Much of what they print(ed), outside of the obviously outlandish articles, was at least based on the kernel of a true story. I learned this back in the early '90s when I was perusing a random issue in a stack of WWN my then-boss had brought in to work for the amusement of our customers.
I came across a short article about a man who had murdered his first wife and then, after doing prison time for that crime, attacked his second wife with an axe. Thing was, I personally knew the man named in the article, when I was a teenager, and the “funny” thing about the article was that their “fact-twisting” actually made the story less sensational.
The basic mistake in the article was the order of the wives. The “first wife” that he killed was actually his second wife; the “second wife” in the article was actually his first wife, with whom he had three sons, (the oldest being the same age as me), and with whom he reconciled and remarried after being released from prison.
The thing about the guy was that he was one of the nicest guys you’d ever want to meet. Unless he was drinking — then he apparently became an angry, violent asshole (I never saw him in that condition). I don’t know the circumstances of his divorce from his first wife, but she and their sons attended the same church as my family, and we were all friends.
My dad, a state patrol officer at the time, happened to meet the guy while the guy was still in one of the state max-security prisons, where the guy had found religion and turned himself around. The guy eventually ended up in the state “honor camp”, which is just what it sounds like.
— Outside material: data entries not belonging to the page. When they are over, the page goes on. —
-- ==== Sys2Proof/Laws/State.lean ====
section
/-! SUPPORT. What the plain updates of the state change and leave: one lemma per update and field, so that no proof
unfolds a record update. -/

namespace Sys2Proof.Machine

variable (s : State)

/-! ### State.withCycle -/

@[simp] theorem State.withCycle_cycle (x : Nat) : (s.withCycle x).cycle = x := (rfl)
@[simp] theorem State.withCycle_fresh (x : Nat) : (s.withCycle x).fresh = s.fresh := (rfl)
@[simp] theorem State.withCycle_regs (x : Nat) : (s.withCycle x).regs = s.regs := (rfl)
@[simp] theorem State.withCycle_live (x : Nat) : (s.withCycle x).live = s.live := (rfl)
@[simp] theorem State.withCycle_heldOld (x : Nat) : (s.withCycle x).heldOld = s.heldOld := (rfl)
@[simp] theorem State.withCycle_freshBits (x : Nat) : (s.withCycle x).freshBits = s.freshBits := (rfl)
@[simp] theorem State.withCycle_supply (x : Nat) : (s.withCycle x).supply = s.supply := (rfl)
@[simp] theorem State.withCycle_clk (x : Nat) : (s.withCycle x).clk = s.clk := (rfl)
@[simp] theorem State.withCycle_cfg (x : Nat) : (s.withCycle x).cfg = s.cfg := (rfl)
@[simp] theorem State.withCycle_boot (x : Nat) : (s.withCycle x).boot = s.boot := (rfl)
@[simp] theorem State.withCycle_nvm (x : Nat) : (s.withCycle x).nvm = s.nvm := (rfl)
@[simp] theorem State.withCycle_ports (x : Nat) : (s.withCycle x).ports = s.ports := (rfl)
@[simp] theorem State.withCycle_pwr (x : Nat) : (s.withCycle x).pwr = s.pwr := (rfl)
@[simp] theorem State.withCycle_evf (x : Nat) : (s.withCycle x).evf = s.evf := (rfl)
@[simp] theorem State.withCycle_time (x : Nat) : (s.withCycle x).time = s.time := (rfl)
@[simp] theorem State.withCycle_cnt (x : Nat) : (s.withCycle x).cnt = s.cnt := (rfl)
@[simp] theorem State.withCycle_safe (x : Nat) : (s.withCycle x).safe = s.safe := (rfl)
@[simp] theorem State.withCycle_rings (x : Nat) : (s.withCycle x).rings = s.rings := (rfl)
@[simp] theorem State.withCycle_link (x : Nat) : (s.withCycle x).link = s.link := (rfl)
@[simp] theorem State.withCycle_sht (x : Nat) : (s.withCycle x).sht = s.sht := (rfl)
@[simp] theorem State.withCycle_rdo (x : Nat) : (s.withCycle x).rdo = s.rdo := (rfl)
@[simp] theorem State.withCycle_pipe (x : Nat) : (s.withCycle x).pipe = s.pipe := (rfl)
@[simp] theorem State.withCycle_wins (x : Nat) : (s.withCycle x).wins = s.wins := (rfl)
@[simp] theorem State.withCycle_arc (x : Nat) : (s.withCycle x).arc = s.arc := (rfl)
@[simp] theorem State.withCycle_npc (x : Nat) : (s.withCycle x).npc = s.npc := (rfl)
@[simp] theorem State.withCycle_hk (x : Nat) : (s.withCycle x).hk = s.hk := (rfl)
@[simp] theorem State.withCycle_pio (x : Nat) : (s.withCycle x).pio = s.pio := (rfl)
@[simp] theorem State.withCycle_arcadeMem (x : Nat) : (s.withCycle x).arcadeMem = s.arcadeMem := (rfl)
@[simp] theorem State.withCycle_tensorMem (x : Nat) : (s.withCycle x).tensorMem = s.tensorMem := (rfl)
@[simp] theorem State.withCycle_pending (x : Nat) : (s.withCycle x).pending = s.pending := (rfl)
It was basically a step more secure than a halfway house for parolees, essentially for prisoners who were close to being paroled and who could be trusted not to try to escape. It was out in the middle of a national forest and had no walls or fences. My family visited him there a number of times, and that’s where I learned the story of his crime.
His second wife was having an affair, and he found out where she and her lover were going to be one evening. In a drunken rage, he took his shotgun and waited outside the restaurant they were in, intending to kill the lover. When they came out of the restaurant, he fired, but hit and killed his wife instead. Then he unloaded his weapon, laid it down, and sat on the curb to wait for the police. He admitted his guilt, was genuinely remorseful, and went off to prison without protest. I don’t know how long he was actually in prison, though it couldn’t have been very long, since his youngest son from his first marriage was only about 10 when he was released. But in prison, as I mentioned, he found religion, turned himself around, and became a model prisoner.
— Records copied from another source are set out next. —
-- ==== Sys2Proof/Tests/Slice0.lean ====
section
/-! SUPPORT. Tests: ill-formed commands, and, for each statement of Obligations.lean that has hypotheses, states and
operands that meet them and at which its conclusion comes out. Expected values are the spec's. -/

namespace Sys2Proof.Tests

open Sys2Proof.Machine

set_option Elab.async false

/-- The command completes, and `p` holds of the state before and the state after. -/
def ends (s : State) (c : Instr) (p : State → State → Bool) : Bool :=
  match exec c s with
  | .next t => p s t
  | _ => false

/-- The hypotheses `h` hold of `s`, the command completes, and `p` holds of the states before and after. -/
def works (s : State) (c : Instr) (h : State → Bool) (p : State → State → Bool) : Bool := h s && ends s c p

/-- The device after reset but for some fields, its seed banks erased. -/
def dev (l : List (Fld × Nat)) : State := l.foldl (fun s x => s.put x.1 x.2) { State.reset with nvm := { words := factoryWords } }

/-- A structure in force. -/
def sectioned (l : List Section) (s : State) : State := { s with cfg := { s.cfg with sections := l } }

/-- Crossroads in part. -/
def crossed (f : Evf → Evf) (s : State) : State := { s with evf := f s.evf }

/-- A task request due in cycle 0. -/
def asked (t : Nat) (stamp : Nat := 5) : Request :=
  { task := t, stamp := stamp, forced := false, kind := 2, who := 1, cycle := 0, made := 8 }

/-- The device with requests at its tasks, made in the cycle before. -/
def withAsked (ts : List Nat) (s : State) : State :=
  { crossed (fun e => { e with requests := ts.flatMap fun t => [asked t 9, asked t 7] }) s with cycle := 1 }

/-- The operands that leave nothing out. -/
def sameBut (s t : State) (as : List Nat) : Bool :=
  (s.regs ++ t.regs).all fun e => as.contains e.1 || s.reg e.1 == t.reg e.1

/-! ### Ill-formed commands: one for each check of WellFormed.lean -/

/-- Commands that name what the device does not have. -/
def illFormed : List Instr :=
  [.registerWrite .spi (2 ^ 24) 0#32, .registerWrite .spi 2 0#32, .singleUpsetCorrected ⟨1, true, ⟨0#32, 0#32, 0#32⟩⟩,
   .voteFailure (2 ^ 24 + 4) true ⟨0#32, 1#32, 2#32⟩, .resetbReset { bootsel := 4 }, .testAccessPortReset { bootsel := 4 }, .samplePreload [] [] {},
   .samplePreload (List.replicate 47 true) (List.replicate 48 true) {},
   .samplePreload (List.replicate 47 true) (List.replicate 47 true) { bootsel := 4 }, .bypass 1 {} [], .bypass 64 {} [],
   .bypass 2 { bootsel := 4 } [],
   .bootSequence { refKhz := 65536 }, .bootSequence { flashId := [] }, .refMeasUpdate 65536] ++
  ([PortFrame.i2c 128 [], .queue 16].flatMap fun f => [.cmdNop f, .cmdWriteIncrementing f, .cmdWriteFixed f, .cmdReadIncrementing f,
    .cmdReadFixed f, .reservedOpFrame f, .readNotServed f]) ++
  [.frameTruncated .backChannel [] false, .rowSlot { decisions := List.replicate 25 [] }, .rowSlot { decisions := [List.replicate 226 0] },
   .rowSlot { decisions := [[16384]] }, .subPulse 2096, .triggerPinEdge 6 true 0 0, .triggerPinEdge 0 true 8 0, .badgerMismatch 96,
   .windowRowAvailable 1024 0 [], .windowRowAvailable 0 2048 [], .tapComplete 16 0, .tapComplete 0 4]

theorem test_illFormed : illFormed.all (fun i => !i.wellFormed) = true := by decide +kernel

theorem test_illPrograms : [Instr.runStart 16, .runDeadline 16, .npcNop 16, .setmode 16, .salu 16, .salui 16, .get 16, .ld 16, .st 16, .loop 16,
    .br 16, .npcEnd 16, .mmul 16, .post 16, .discard 16, .tload 16, .emit 16, .waitev 16, .sigev 16, .illegalInstruction 16,
    .tensorWrite (2 ^ 22) 0#32, .tensorWrite 2 0#32].all (fun i => !i.wellFormed) = true := by decide

theorem test_illTasks : [Instr.triggerUnitFire 8, .forcedTrigger 8, .holdoffExpiry 8, .triggerUnitArm 8 0#32, .armTriggerUnit 8, .triggerUnitConfigWrite 8 0 0#32,
    .triggerUnitConfigWrite 0 4 0#32, .directRouteRequest 64, .startAConversion 2, .hkStart 2, .hkStop 2, .hkPinStart 2, .hkConversionStart 2,
    .hkPeriodicGrid 2, .hkPowerDown 2, .hkResult 2 0, .hkResult 0 16384, .hkCalDue 2 0, .hkCalDue 0 16384, .hkCalForced 2 0, .hkCalForced 0 16384,
    .markMetadata 4, .raiseInterrupt 4, .signalPinEngine 8, .setComputeFlag 8, .timeSet (2 ^ 64) 0, .timeAdd (2 ^ 64) 0,
    .ppsLoad 8 0, .syncArming true 8, .syncFireEdge 8, .syncFireRise 0 8,
    .periodicTimer 2].all (fun i => !i.wellFormed) = true := by decide

theorem test_illArcade : [Instr.arcRearm 16, .arcFreeze 16, .arcReplay 16, .arcEndPass 16, .arcFrameComplete 16, .replayFrameOffer 16 [], .arcCmdReservedOp 4 0,
    .arcCmdReservedOp 16 0, .arcCmdReservedOp 5 16, .arcHostFetch (2 ^ 20), .arcScrub 8 0, .sramScrub { memory := 11, word := 0, errorBits := 1 },
    .sramScrub { memory := 0, word := 8, errorBits := 1 }, .scrubDeferralExpiry { memory := 0, word := 0, errorBits := 1, ring := 256 },
    .scrubDeferralExpiry { memory := 0, word := 0, errorBits := 1, seq := 65536 }].all (fun i => !i.wellFormed) = true := by decide

theorem test_illLinkAndPins : [Instr.ack 65536 0, .nak 0 256, .interjectionDiscarded 65536 0 true, .txDelayLineLoss 8, .probeStart 8, .probeEnd 8, .pioNop 8, .pioBr 8, .await 8, .rep 8, .setv 8,
    .move 8, .shift 8, .xchg 8, .pioLoad 8, .store 8, .flag 8, .addv 8, .pioPcWrite 8 0#32, .inject 8 0#32, .pioTxfWrite 8 0#32, .pioRxfRead 8, .pioStep 8 0,
    .pioStep 0 65536, .stallEnd 8 0, .stallEnd 0 65536, .vectoredJump 8 0, .vectoredJump 0 65536, .pioRun 256, .pioRestart 256, .pioSync 256,
    .trigWake 4 true, .counterLiveCapture .spi 32, .nvmCmdReservedOp 4, .nvmCmdReservedOp 8].all (fun i => !i.wellFormed) = true := by decide

/-! ### Crossroads and the SYNC bus -/

/-- Unit 7 in auto mode, armed, with source 24 in its pattern, the level stamped at 3; it requests tasks 0 and 43. -/
def unitDev (mode : Nat) (level : Nat) : State :=
  crossed (fun e => { e with changes := [{ src := 24, stamp := 3, interp := false, rising := true }] }) (sectioned
    [{ type := 6, inst := 0, body := List.replicate 0x58 0#8 ++ [1#8, 0#8, 0#8, 0#8, 0#8, 8#8, 0#8, 0#8] ++ List.replicate 0x20 0#8 }]
    (dev [(EVF_TU_CTRL_mode 7, mode), (EVF_TU_CTRL_armed 7, 1), (EVF_TU_CTRL_holdoff 7, 4), (EVF_TU_PATTERN_p 7, 2 ^ 24),
      (EVF_TU_DONTCARE_d 7, 2 ^ 32 - 1 - 2 ^ 24), (EVF_SRC_LEVEL_level 0, level * 2 ^ 24)]))

theorem wit_unitFires : works (unitDev 1 1) (.triggerUnitFire 7) (fun s => s.fires 7 && s.shaped) (fun s t =>
    t.get (EVF_TU_STAT_fires 7) == 1 && t.get64 (aEVF_TU_STAMP_LO 7) (aEVF_TU_STAMP_HI 7) == 3 &&
    t.get (EVF_TU_CTRL_armed 7) == 1 && t.unit 7 == { s.unit 7 with fired := true, holding := true } &&
    t.evf.pulsesNext == [94] && t.evf.requests.map (·.task) == [0, 43] && t.evf.requests.all (·.stamp == 3)) = true := by
  decide +kernel

theorem wit_unitFires_single : works (unitDev 2 1) (.triggerUnitFire 7) (fun s => s.fires 7 && s.shaped) (fun _ t =>
    t.get (EVF_TU_CTRL_armed 7) == 0 && !(t.unit 7).holding) = true := by decide +kernel

theorem wit_unitForced : works (unitDev 3 0) (.forcedTrigger 7)
    (fun s => s.mayFire 7 && s.get (EVF_TU_CTRL_mode 7) == 3 && !s.fires 7 && s.shaped) (fun _ t =>
    t.get (EVF_TU_STAT_forced 7) == 1 && t.get (EVF_TU_STAT_last_forced 7) == 1 && t.on EVF_IRQ_STAT_forced &&
    (t.unit 7).fired && t.evf.requests.all (·.forced)) = true := by decide +kernel

theorem wit_holdoffEnd : works (crossed (fun e => { e with units := List.replicate 8 { holding := true } }) (unitDev 1 0))
    (.holdoffExpiry 7) (fun s => s.shaped && (s.unit 7).holding) (fun s t => !(t.unit 7).holding && sameBut s t []) = true := by
  decide +kernel

theorem wit_unitArmed : works (dev []) (.triggerUnitArm 7 3#32)
    (fun s => s.shaped && s.get (EVF_TU_CTRL_mode 7) == 0) (fun _ t =>
    t.get (EVF_TU_CTRL_armed 7) == 1 && t.get (EVF_TU_CTRL_mode 7) == 3 && !(t.unit 7).prevTrue) = true := by decide +kernel

theorem wit_unitDisarmed : works (unitDev 1 1) (.triggerUnitArm 7 0#32) (fun s => s.armed 7) (fun _ t =>
    t.get (EVF_TU_CTRL_armed 7) == 0 && t.get (EVF_TU_CTRL_mode 7) == 0) = true := by decide +kernel

theorem wit_unitConfig : works (dev []) (.triggerUnitConfigWrite 7 3 0xFFFFFFFF#32) (fun s => s.shaped) (fun _ t =>
    t.reg (aEVF_TU_PATTERN 7 + 12) == 0xFFFFFFFF#32 && (t.unit 7).prevTrue) = true := by decide +kernel

theorem wit_unitArmTask : works (withAsked [41] (dev [(EVF_TU_CTRL_mode 7, 2)])) (.armTriggerUnit 7)
    (fun s => s.shaped && !(s.due 41).isEmpty && s.get (EVF_TU_CTRL_mode 7) == 2) (fun _ t =>
    t.get (EVF_TU_CTRL_armed 7) == 1 && !(t.unit 7).prevTrue) = true := by decide +kernel

/-- One direct route: a rising edge of source 24 to task 17; the source rose with stamp 3. -/
def routeDev : State :=
  crossed (fun e => { e with changes := [{ src := 24, stamp := 3, interp := false, rising := true }] }) (sectioned
    [{ type := 6, inst := 0, body := [1#8] ++ List.replicate 0x5F 0#8 ++ [0x18#8, 0x11#8, 0#8, 0#8] }]
    (dev [(EVF_SRC_LEVEL_level 0, 2 ^ 24)]))

theorem wit_route : works routeDev (.directRouteRequest 0)
    (fun s => s.route? 0 == some 0x1118 && s.sourceEdge 24 0 && s.evf.requests.isEmpty) (fun s t =>
    t.evf.requests == [{ task := 17, forced := false, kind := 1, who := 0, cycle := 0, stamp := 3, made := s.now }]) = true := by
  decide +kernel

theorem wit_taskInterrupt : works (withAsked [13] (dev [])) (.raiseInterrupt 3) (fun s => !(s.due 13).isEmpty) (fun _ t =>
    bit (t.get EVF_IRQ_STAT_task_irq) 3 && t.evf.requests.isEmpty && t.get (EVF_COALESCE_hi 6) == 1) = true := by
  decide +kernel

theorem wit_taskCapture : works (withAsked [17] (dev [])) .capture (fun s => !(s.due 17).isEmpty) (fun _ t =>
    t.get64 aEVF_CAPTURE_LO aEVF_CAPTURE_HI == 7) = true := by decide +kernel

theorem wit_taskArm : works (withAsked [15] (dev [])) .driveSyncArm (fun s => !(s.due 15).isEmpty) (fun _ t =>
    t.get EVF_SYNC_CTRL_arm == 1) = true := by decide +kernel

theorem wit_taskRelease : works (withAsked [16] (dev [(EVF_SYNC_CTRL_arm, 1)])) .releaseSyncArm
    (fun s => !(s.due 16).isEmpty) (fun _ t => t.get EVF_SYNC_CTRL_arm == 0) = true := by decide +kernel

/-- Two regions of the Arcade: region 1 takes the tasks, has PRE 2 and POST 1, base 0x4000, slots of 1024 bytes, writer 1 and
ring 3. -/
def arcSection : Section :=
  { type := 10, inst := 0, body := [2#8] ++ List.replicate 15 0#8 ++ List.replicate 32 0#8 ++
      [1#8, 3#8, 3#8, 0#8] ++ leBytes 4 0x4000 ++ leBytes 4 0x1000 ++ leBytes 2 2 ++ leBytes 2 1 ++ leBytes 4 0x400 ++
      List.replicate 12 0#8 }

/-- The Arcade with its region 1 in a state. -/
def arcDev (st : Nat) (l : List (Fld × Nat) := []) : State := sectioned [arcSection] (dev ((ARC_REG_STATE_state 1, st) :: l))

theorem wit_taskFreeze : works (withAsked [2] (arcDev 1)) .freezeTheArcade
    (fun s => !(s.due 2).isEmpty && (s.regionDef? 1).any (fun d => bit d.flags 0) && s.regionState 1 == 1) (fun _ t =>
    t.regionState 1 == 2 && t.get64 (aARC_REG_TRIG_STAMP_LO 1) (aARC_REG_TRIG_STAMP_HI 1) == 7 &&
    t.on ARC_IRQ_STAT_triggered && (t.region 1).postLeft == 2) = true := by decide +kernel

theorem wit_taskRearm : works (withAsked [3] (arcDev 3 [(ARC_REG_STATE_generation 1, 255)])) .rearmTheArcadeRecorder
    (fun s => !(s.due 3).isEmpty && (s.regionDef? 1).any (fun d => bit d.flags 1) && !s.arc.frozenNow.contains 1 &&
      !s.freezeFollows 1 && !s.pending.contains .freezeTheArcade && (s.region 1).pass.isNone) (fun _ t =>
    t.regionState 1 == 1 && t.region 1 == {} && t.get (ARC_REG_STATE_generation 1) == 0) = true := by decide +kernel

/-- A re-arm keeps the frames that the region has abandoned since the last one stored (R459). -/
theorem wit_rearmKeepsAbandoned : works (withAsked [3] { arcDev 3 with arc := { regions := [(1, { abandoned := 4 })] } })
    .rearmTheArcadeRecorder (fun s => !(s.due 3).isEmpty && (s.region 1).abandoned == 4) (fun _ t =>
    t.region 1 == { abandoned := 4 }) = true := by decide +kernel

theorem wit_taskFlag : works (withAsked [33] (dev [])) (.setComputeFlag 7) (fun s => !(s.due 33).isEmpty) (fun s t =>
    bit (t.get NPC_FLAGS_flags) 7 && t.npc.runs == s.npc.runs) = true := by decide +kernel

/-- The SYNC bus in mode 1, armed. -/
def syncDev (l : List (Fld × Nat) := []) (y : Sync := {}) : State :=
  crossed (fun e => { e with sync := y }) (dev ((EVF_SYNC_CFG_mode, 1) :: (EVF_SYNC_STAT_armed, 1) :: l))

theorem wit_fireDriven : works (syncDev) (.driveSyncFire false)
    (fun s => s.syncMode == 1 && s.on EVF_SYNC_STAT_armed && !s.evf.sync.fireLow && !s.on EVF_SYNC_STAT_driving && !s.pending.any disarms) (fun s t =>
    t.get EVF_SYNC_STAT_driving == 1 && t.evf == s.evf) = true := by decide +kernel

theorem wit_fireByTask : works (withAsked [14] syncDev) (.driveSyncFire true)
    (fun s => !(s.due 14).isEmpty && s.syncMode == 1 && s.on EVF_SYNC_STAT_armed && !s.evf.sync.fireLow &&
      !s.on EVF_SYNC_STAT_driving && !s.pending.any disarms) (fun _ t => t.get EVF_SYNC_STAT_driving == 1) = true := by decide +kernel

theorem wit_fireEnds : works (syncDev [(EVF_SYNC_STAT_driving, 1)]) .firePulseEnd (fun _ => true) (fun s t =>
    t.get EVF_SYNC_STAT_driving == 0 && t.evf == s.evf) = true := by decide +kernel

theorem wit_autoRelease : works (syncDev [(EVF_SYNC_CTRL_arm, 1)] { autoRelease := true }) .autoRelease
    (fun s => s.evf.sync.autoRelease) (fun _ t => t.get EVF_SYNC_CTRL_arm == 0 && !t.evf.sync.autoRelease) = true := by
  decide +kernel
Once he had been transferred to the honor camp, he was regularly visited by his first wife and their sons, and they got to know each other again, and shortly after he was paroled they remarried. He was a model citizen for years. The rest of the story I only know third-hand, as my family had moved away by then, but apparently, at some point he started drinking again, and one day he got angry and hit his wife with an axe. She wasn’t seriously injured, but it was still a parole violation, and he was sent back to prison.
I just assume that the WWN came across the story of the axe attack on the AP wire or some similar source, and that the story was probably just a brief blurb. So with just a short story lacking in details, they took what they had and dressed it up a bit, probably just to fill a couple column inches that needed filling.